I have 25 videos of 2700 frames(RGB images of size 32x32) each. How do I build my model to take in video input for the CNN and further the time step for LSTM would be the number of frames. I implemented the bidirectional LSTM in the following method:

`model = Sequential() left = Sequential() left.add(LSTM(output_dim=256, init='uniform', inner_init='uniform', forget_bias_init='one', return_sequences=True, activation='tanh', inner_activation='sigmoid', input_shape=(32, 32))) right = Sequential() right.add(LSTM(output_dim=256, init='uniform', inner_init='uniform', forget_bias_init='one', return_sequences=True, activation='tanh', inner_activation='sigmoid', input_shape=(32, 32), go_backwards=True))

model.add(Merge([left, right],'sum'))`

This gives me an error : Exception: Merge can only be called on a list of tensors, not a single tensor. Received: Elemwise{switch,no_inplace}.0 @fchollet Could you please help me with this?

joelthchao commented 8 years ago

Typo? model.add(Merge([left, right],'sum'))

dakshvar22 commented 8 years ago

@joelthchao Sorry, that was a typo. Missed the last bracket here. Any suggestions?

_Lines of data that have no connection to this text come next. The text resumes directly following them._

-- ==== Sys2Proof/Machine/Matrix.lean ====
section
/-! DEFINITION. The matrix engine MX: its syllables, the start of an instruction, its beats and rows, the streaming port
and the plane ring (R226 to R250). -/

namespace Sys2Proof.Machine

/-! ### The syllables (R242 to R250): a core executes one by handing its command to MX -/

def State.issueMx (s : State) (op : EngOp) (f : FmtE) : Out := s.guarded f.g fun s => s.issueCmd (s.cmdOf op f)

/-- R242. -/
def execMldb (f : FmtE) (s : State) : Out := s.issueMx .mldb f
/-- R243. -/
def execMswap (f : FmtE) (s : State) : Out := s.issueMx .mswap f
/-- R244. -/
def execMring (f : FmtE) (s : State) : Out := s.issueMx .mring f
/-- R245. -/
def execMma (f : FmtE) (s : State) : Out := s.issueMx .mma f
/-- R245. -/
def execMmas (f : FmtE) (s : State) : Out := s.issueMx .mmas f
/-- R246. -/
def execGmma (f : FmtE) (s : State) : Out := s.issueMx .gmma f
/-- R248. -/
def execMzero (f : FmtE) (s : State) : Out := s.issueMx .mzero f
/-- R249. -/
def execMdrain (f : FmtE) (s : State) : Out := s.issueMx .mdrain f
/-- R250. -/
def execMstream (f : FmtE) (s : State) : Out := s.issueMx .mstream f

/-! ### Fields -/

def Cmd.mFmt (c : Cmd) : Nat := c.f.mod.toNat % 16
def Cmd.mSp (c : Cmd) : Bool := c.f.mod.getLsbD 4
def Cmd.mGeo (c : Cmd) : Nat := (c.f.mod.extractLsb' 5 2).toNat

/-- MOD[7:5] and MOD[4:3] of MMA, MMAS and MDRAIN. -/
def Cmd.zi (c : Cmd) : Nat := tileField c.f
def Cmd.dst (c : Cmd) : Nat := (c.f.mod.extractLsb' 3 2).toNat

/-- Rows that MMA, MMAS or MDRAIN streams (R245, R249). -/
def Cmd.rows (c : Cmd) : Nat := if c.op = .mdrain then min c.a.toNat 32 else Word.field c.b 32 16

/-- Does the instruction write through the port? -/
def Cmd.toPort (c : Cmd) : Bool := c.op = .mdrain || c.op = .gmma || c.dst = 2

/-! ### Start (R232, R236) -/

/-- R236: the condition of an instruction's kind, in cycle `now`. -/
def Share.mxReady (h : Share) (op : EngOp) (now : Nat) : Bool :=
  let swapping := match h.mxComp with
    | some r => r.cmd.op = .mswap || r.cmd.op = .gmma
    | none => false
  match op with
  | .mldb => h.mxLoad.isNone && !swapping && h.loadFrom ≤ now
  | .mring => h.mxLoad.isNone && !swapping && h.loadFrom ≤ now
  | .mswap => h.mxLoad.isNone && h.mxComp.isNone
  | .mma => h.mxComp.isNone && h.mxFin.all fun r => r.cmd.op ≠ .mdrain
  | .mmas => h.mxComp.isNone && h.mxFin.all fun r => r.cmd.op ≠ .mdrain
  | .gmma => h.mxLoad.isNone && h.mxComp.isNone && h.mxFin.isEmpty
  | _ => h.mxComp.isNone && h.mxFin.isEmpty

/-- R241: where an instruction stands when it starts. -/
def startPhase (op : EngOp) : Nat :=
  match op with
  | .mldb => 1
  | .mring => 1
  | .mswap => 2
  | .gmma => 0
  | _ => 3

tboquet commented 8 years ago

I'm not sure if it will fit your needs but you can try the TimeDistributed wrapper. You could also use a pretrained VGG, freeze the weights and fine tune the lstm part. For the error, do you have a fully reproducible example (model + toy dataset)?

joelthchao commented 8 years ago

@dakshvar22 I correct the typo and no exception is produced.

dakshvar22 commented 8 years ago

@joelthchao , I still can't get rid of the exception. This is my code for building the model -

`def buildModel(): model = Sequential() model.add(Convolution3D(32, 3, 3,3, border_mode='same',dim_ordering = 'th',input_shape=(2721,img_channels, img_rows, img_cols))) model.add(keras.layers.normalization.BatchNormalization()) model.add(Activation('relu')) model.add(MaxPooling3D(pool_size=(2, 2, 2))) model.add(Dropout(0.25))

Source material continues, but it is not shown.